NASA has replicas of the shuttle so that astronauts can practice working in a life size model of the real shuttle. Different missions have different purposes. There have been many missions in which the Shuttle docks with the International Space Station. In the past, astronauts have spent time on Mir. Astronauts who are going to spend time working with other Russian astronauts or cosmonauts will train by actually going to Russia. They will learn the language in addition to all of the other things they must do.

For missions in which space walks are involved, NASA has an 11 million gallon pool at the Johnson Space Center in Houston. The pool is designed to recreate the atmosphere of space to the greatest degree possible, even to the point of containing replicas of the Hubble Telescope and the International Space Station. An astronaut who is going to do a space walk, especially one that requires the astronaut to do detailed and intricate work to repair things, will practice everything that will be done for many months before the mission, right in the pool.
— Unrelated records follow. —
-- ==== Sys2Proof/Laws/Memory.lean ====
section
/-! SUPPORT. The laws of memory: a read after a write, what a write leaves alone, the canonical form. -/

namespace Sys2Proof.Machine

/-! ### The canonical form -/

theorem wf_cons (c : Nat) (x : Byte) (t : Memory) :
    Memory.wf ((c, x) :: t) = true ↔
      c < 2 ^ 32 ∧ x ≠ Config.unlistedByte ∧ (∀ e ∈ t, c < e.1) ∧ Memory.wf t = true := by
  simp [Memory.wf, and_assoc]

theorem mem_of_write {m : Memory} {a : Nat} {b : Byte} {e : Host.Cell} (h : e ∈ m.write a b) : e ∈ m ∨ e.1 = a := by
  induction m with
  | nil =>
    simp only [Memory.write] at h
    split at h
    · simp at h
    · simp at h; simp [h]
  | cons hd t ih =>
    obtain ⟨c, x⟩ := hd
    simp only [Memory.write] at h
    split at h
    · split at h
      · exact .inl h
      · rcases List.mem_cons.1 h with h | h
        · simp [h]
        · exact .inl h
    · split at h
      · split at h
        · exact .inl (List.mem_cons_of_mem _ h)
        · rcases List.mem_cons.1 h with h | h
          · simp [h]
          · exact .inl (List.mem_cons_of_mem _ h)
      · rcases List.mem_cons.1 h with h | h
        · simp [h]
        · rcases ih h with h | h
          · exact .inl (List.mem_cons_of_mem _ h)
          · exact .inr h

/-- Every byte write inside the space keeps the canonical form. -/
theorem wf_write {m : Memory} (hm : Memory.wf m = true) {a : Nat} (ha : a < 2 ^ 32) (b : Byte) :
    Memory.wf (m.write a b) = true := by
  induction m with
  | nil =>
    simp only [Memory.write]
    split
    · rfl
    · exact (wf_cons _ _ _).2 ⟨ha, ‹_›, by simp, rfl⟩
  | cons hd t ih =>
    obtain ⟨c, x⟩ := hd
    obtain ⟨hc, hx, hlt, ht⟩ := (wf_cons _ _ _).1 hm
    simp only [Memory.write]
    split
    · split
      · exact hm
      · refine (wf_cons _ _ _).2 ⟨ha, ‹_›, ?_, hm⟩
        intro e he
        rcases List.mem_cons.1 he with he | he
        · subst he; assumption
        · have := hlt e he; omega
    · split
      · split
        · exact ht
        · exact (wf_cons _ _ _).2 ⟨ha, ‹_›, by intro e he; have := hlt e he; omega, ht⟩
      · refine (wf_cons _ _ _).2 ⟨hc, hx, ?_, ih ht⟩
        intro e he
        rcases mem_of_write he with he | he
        · exact hlt e he
        · omega

theorem wf_writeWord {m : Memory} (hm : Memory.wf m = true) {a : Nat} (ha : a + 4 ≤ 2 ^ 32) (v : Word) :
    Memory.wf (m.writeWord a v) = true :=
  wf_write (wf_write (wf_write (wf_write hm (by omega) _) (by omega) _) (by omega) _) (by omega) _

theorem wf_writeAll {ws : List (Nat × Word)} {m : Memory} (hm : Memory.wf m = true)
    (hws : ∀ e ∈ ws, e.1 + 4 ≤ 2 ^ 32) : Memory.wf (m.writeAll ws) = true := by
  induction ws generalizing m with
  | nil => exact hm
  | cons e t ih =>
    exact ih (wf_writeWord hm (hws e (by simp)) _) (fun e he => hws e (List.mem_cons_of_mem _ he))

/-! ### Reads -/

theorem read_of_lt {m : Memory} {a : Nat} (h : ∀ e ∈ m, a < e.1) : m.read a = Config.unlistedByte := by
  induction m with
  | nil => rfl
  | cons hd t ih =>
    have := h hd (by simp)
    simp only [Memory.read]
    rw [if_neg (by omega)]
    exact ih fun e he => h e (List.mem_cons_of_mem _ he)

/-- A byte reads back as it was written. -/
theorem read_write_same {m : Memory} (hm : Memory.wf m = true) (a : Nat) (b : Byte) : (m.write a b).read a = b := by
  induction m with
  | nil =>
    simp only [Memory.write]
    split
    · simp [Memory.read, *]
    · simp [Memory.read]
  | cons hd t ih =>
    obtain ⟨c, x⟩ := hd
    obtain ⟨hc, hx, hlt, ht⟩ := (wf_cons _ _ _).1 hm
    simp only [Memory.write]
    split
    · split
      · rw [read_of_lt]
        · simp [*]
        · intro e he
          rcases List.mem_cons.1 he with he | he
          · subst he; assumption
          · have := hlt e he; omega
      · simp [Memory.read]
    · split
      · split
        · rw [read_of_lt]
          · simp [*]
          · intro e he; have := hlt e he; omega
        · simp [Memory.read]
      · simp only [Memory.read]
        rw [if_neg (by omega)]
        exact ih ht

/-- A byte write leaves every other byte alone. -/
theorem read_write_other (m : Memory) {a a' : Nat} (h : a' ≠ a) (b : Byte) : (m.write a b).read a' = m.read a' := by
  induction m with
  | nil =>
    simp only [Memory.write]
    split
    · rfl
    · simp [Memory.read, h]
  | cons hd t ih =>
    obtain ⟨c, x⟩ := hd
    simp only [Memory.write]
    split
    · split
      · rfl
      · simp [Memory.read, h]
    · split
      · subst_vars
        split
        · simp [Memory.read, h]
        · simp [Memory.read, h]
      · simp only [Memory.read]
        rw [ih]

theorem read_writeWord_other (m : Memory) {a a' : Nat} (h : a' < a ∨ a + 4 ≤ a') (v : Word) :
    (m.writeWord a v).read a' = m.read a' := by
  unfold Memory.writeWord
  rw [read_write_other _ (by omega), read_write_other _ (by omega), read_write_other _ (by omega),
    read_write_other _ (by omega)]

/-- The bytes of a written word (R61): byte[addr + k] is v[8k+7 : 8k]. -/
theorem read_writeWord_byte {m : Memory} (hm : Memory.wf m = true) {a : Nat} (ha : a + 4 ≤ 2 ^ 32) (v : Word) :
    (m.writeWord a v).read a = v.extractLsb' 0 8 ∧ (m.writeWord a v).read (a + 1) = v.extractLsb' 8 8 ∧
      (m.writeWord a v).read (a + 2) = v.extractLsb' 16 8 ∧ (m.writeWord a v).read (a + 3) = v.extractLsb' 24 8 := by
  have h0 := wf_write hm (a := a) (by omega) (v.extractLsb' 0 8)
  have h1 := wf_write h0 (a := a + 1) (by omega) (v.extractLsb' 8 8)
  have h2 := wf_write h1 (a := a + 2) (by omega) (v.extractLsb' 16 8)
  unfold Memory.writeWord
  refine ⟨?_, ?_, ?_, ?_⟩
  · rw [read_write_other _ (by omega), read_write_other _ (by omega), read_write_other _ (by omega), read_write_same hm]
  · rw [read_write_other _ (by omega), read_write_other _ (by omega), read_write_same h0]
  · rw [read_write_other _ (by omega), read_write_same h1]
  · rw [read_write_same h2]

/-- The four bytes of a word, put together again. -/
theorem bytes_append (v : Word) :
    (v.extractLsb' 24 8 ++ v.extractLsb' 16 8 ++ v.extractLsb' 8 8 ++ v.extractLsb' 0 8 : BitVec 32) = v := by
  apply BitVec.eq_of_getLsbD_eq
  intro i hi
  simp only [BitVec.getLsbD_append, BitVec.getLsbD_extractLsb']
  split
  · simp [*]
  · split
    · rw [show 8 + (i - 8) = i by omega]; simp; omega
    · split
      · rw [show 16 + (i - 8 - 8) = i by omega]; simp; omega
      · rw [show 24 + (i - 8 - 8 - 8) = i by omega]; simp; omega

/-- A word reads back as it was written. -/
theorem readWord_writeWord_same {m : Memory} (hm : Memory.wf m = true) {a : Nat} (ha : a + 4 ≤ 2 ^ 32) (v : Word) :
    (m.writeWord a v).readWord a = v := by
  obtain ⟨h0, h1, h2, h3⟩ := read_writeWord_byte hm ha v
  unfold Memory.readWord
  rw [h0, h1, h2, h3, bytes_append]

theorem readWord_congr {m m' : Memory} {a : Nat} (h : ∀ k < 4, m.read (a + k) = m'.read (a + k)) :
    m.readWord a = m'.readWord a := by
  unfold Memory.readWord
  rw [h 3 (by omega), h 2 (by omega), h 1 (by omega), show m.read a = m'.read a from h 0 (by omega)]

theorem readWord_writeWord_other (m : Memory) {a a' : Nat} (h : a' + 4 ≤ a ∨ a + 4 ≤ a') (v : Word) :
    (m.writeWord a v).readWord a' = m.readWord a' :=
  readWord_congr fun k hk => read_writeWord_other m (by omega) v

/-! ### Several words -/

/-- Writing words leaves every byte outside them alone. -/
theorem read_writeAll_other {ws : List (Nat × Word)} {m : Memory} {a : Nat}
    (h : ∀ e ∈ ws, a < e.1 ∨ e.1 + 4 ≤ a) : (m.writeAll ws).read a = m.read a := by
  induction ws generalizing m with
  | nil => rfl
  | cons e t ih =>
    have := ih (m := m.writeWord e.1 e.2) fun e he => h e (List.mem_cons_of_mem _ he)
    exact this.trans (read_writeWord_other m (h e (by simp)) e.2)

theorem readWord_writeAll_other {ws : List (Nat × Word)} {m : Memory} {a : Nat}
    (h : ∀ e ∈ ws, a + 4 ≤ e.1 ∨ e.1 + 4 ≤ a) : (m.writeAll ws).readWord a = m.readWord a :=
  readWord_congr fun k hk => read_writeAll_other fun e he => by have := h e he; omega

/-- Two words that share no byte. -/
abbrev Apart (e f : Nat × Word) : Prop := e.1 + 4 ≤ f.1 ∨ f.1 + 4 ≤ e.1

/-- Words that share no byte read back as they were written. -/
theorem readWord_writeAll_mem {ws : List (Nat × Word)} {m : Memory} (hm : Memory.wf m = true)
    (hsp : ∀ e ∈ ws, e.1 + 4 ≤ 2 ^ 32) (hap : ws.Pairwise Apart) {e : Nat × Word} (he : e ∈ ws) :
    (m.writeAll ws).readWord e.1 = e.2 := by
  induction ws generalizing m with
  | nil => simp at he
  | cons f t ih =>
    obtain ⟨hft, hap⟩ := List.pairwise_cons.1 hap
    have hf := hsp f (by simp)
    have hw := wf_writeWord hm hf f.2
    rcases List.mem_cons.1 he with rfl | he
    · exact (readWord_writeAll_other (m := m.writeWord e.1 e.2) fun f' hf' => hft f' hf').trans
        (readWord_writeWord_same hm hf e.2)
    · exact ih hw (fun e he => hsp e (List.mem_cons_of_mem _ he)) hap he

/-- The same, for a word given by its address and value. -/
theorem readWord_writeAll {ws : List (Nat × Word)} {m : Memory} (hm : Memory.wf m = true)
    (hsp : ∀ e ∈ ws, e.1 + 4 ≤ 2 ^ 32) (hap : ws.Pairwise Apart) {a : Nat} {v : Word} (h : (a, v) ∈ ws) :
    (m.writeAll ws).readWord a = v :=
  readWord_writeAll_mem (e := (a, v)) hm hsp hap h

/-- Memories in canonical form that read alike are equal. -/
theorem memory_ext {m m' : Memory} (hm : Memory.wf m = true) (hm' : Memory.wf m' = true)
    (h : ∀ a, m.read a = m'.read a) : m = m' := by
  induction m generalizing m' with
  | nil =>
    cases m' with
    | nil => rfl
    | cons hd t =>
      obtain ⟨c, x⟩ := hd
      obtain ⟨_, hx, _, _⟩ := (wf_cons _ _ _).1 hm'
      have := h c
      simp [Memory.read] at this
      exact absurd this.symm hx
  | cons hd t ih =>
    obtain ⟨c, x⟩ := hd
    obtain ⟨hc, hx, hlt, ht⟩ := (wf_cons _ _ _).1 hm
    cases m' with
    | nil =>
      have := h c
      simp [Memory.read] at this
      exact absurd this hx
    | cons hd' t' =>
      obtain ⟨c', x'⟩ := hd'
      obtain ⟨hc', hx', hlt', ht'⟩ := (wf_cons _ _ _).1 hm'
      have hcc : c = c' := by
        rcases Nat.lt_trichotomy c c' with hlt1 | heq | hgt
        · have := h c
          rw [read_of_lt (m := (c', x') :: t') (a := c)] at this
          · simp [Memory.read] at this; exact absurd this hx
          · intro e he
            rcases List.mem_cons.1 he with rfl | he
            · exact hlt1
            · have := hlt' e he; omega
        · exact heq
        · have := h c'
          rw [read_of_lt (m := (c, x) :: t) (a := c')] at this
          · simp [Memory.read] at this; exact absurd this.symm hx'
          · intro e he
            rcases List.mem_cons.1 he with rfl | he
            · exact hgt
            · have := hlt e he; omega
      subst hcc
      have hxx : x = x' := by simpa [Memory.read] using h c
      subst hxx
      rw [ih ht ht']
      intro a
      by_cases hac : a = c
      · subst hac; rw [read_of_lt hlt, read_of_lt hlt']
      · simpa [Memory.read, hac] using h a

/-! ### Pixels -/

@[simp] theorem wordOf_pixelOf (w : Word) : wordOf (pixelOf w) = w := bytes_append w

@[simp] theorem pixelOf_wordOf (p : Pixel) : pixelOf (wordOf p) = p := by
  obtain ⟨a, r, g, b⟩ := p
  simp only [pixelOf, wordOf, Pixel.mk.injEq]
  refine ⟨?_, ?_, ?_, ?_⟩ <;>
  · apply BitVec.eq_of_getLsbD_eq
    intro i hi
    simp only [BitVec.getLsbD_append, BitVec.getLsbD_extractLsb', hi, decide_true, Bool.true_and]
    interval_cases i <;> rfl

end Sys2Proof.Machine
end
Regardless of what phase of training an astronaut is going through, the entire training program is incredibly rigorous and demanding. Even the astronauts who successfully complete the training programs and go on missions may not stay with the space program for more than a few years.

For Mission Specialists, astronaut training really begins with their college education when they start the coursework that will pave the way for their future acceptance as astronauts. Pilot Astronauts begin their training the moment they join the military.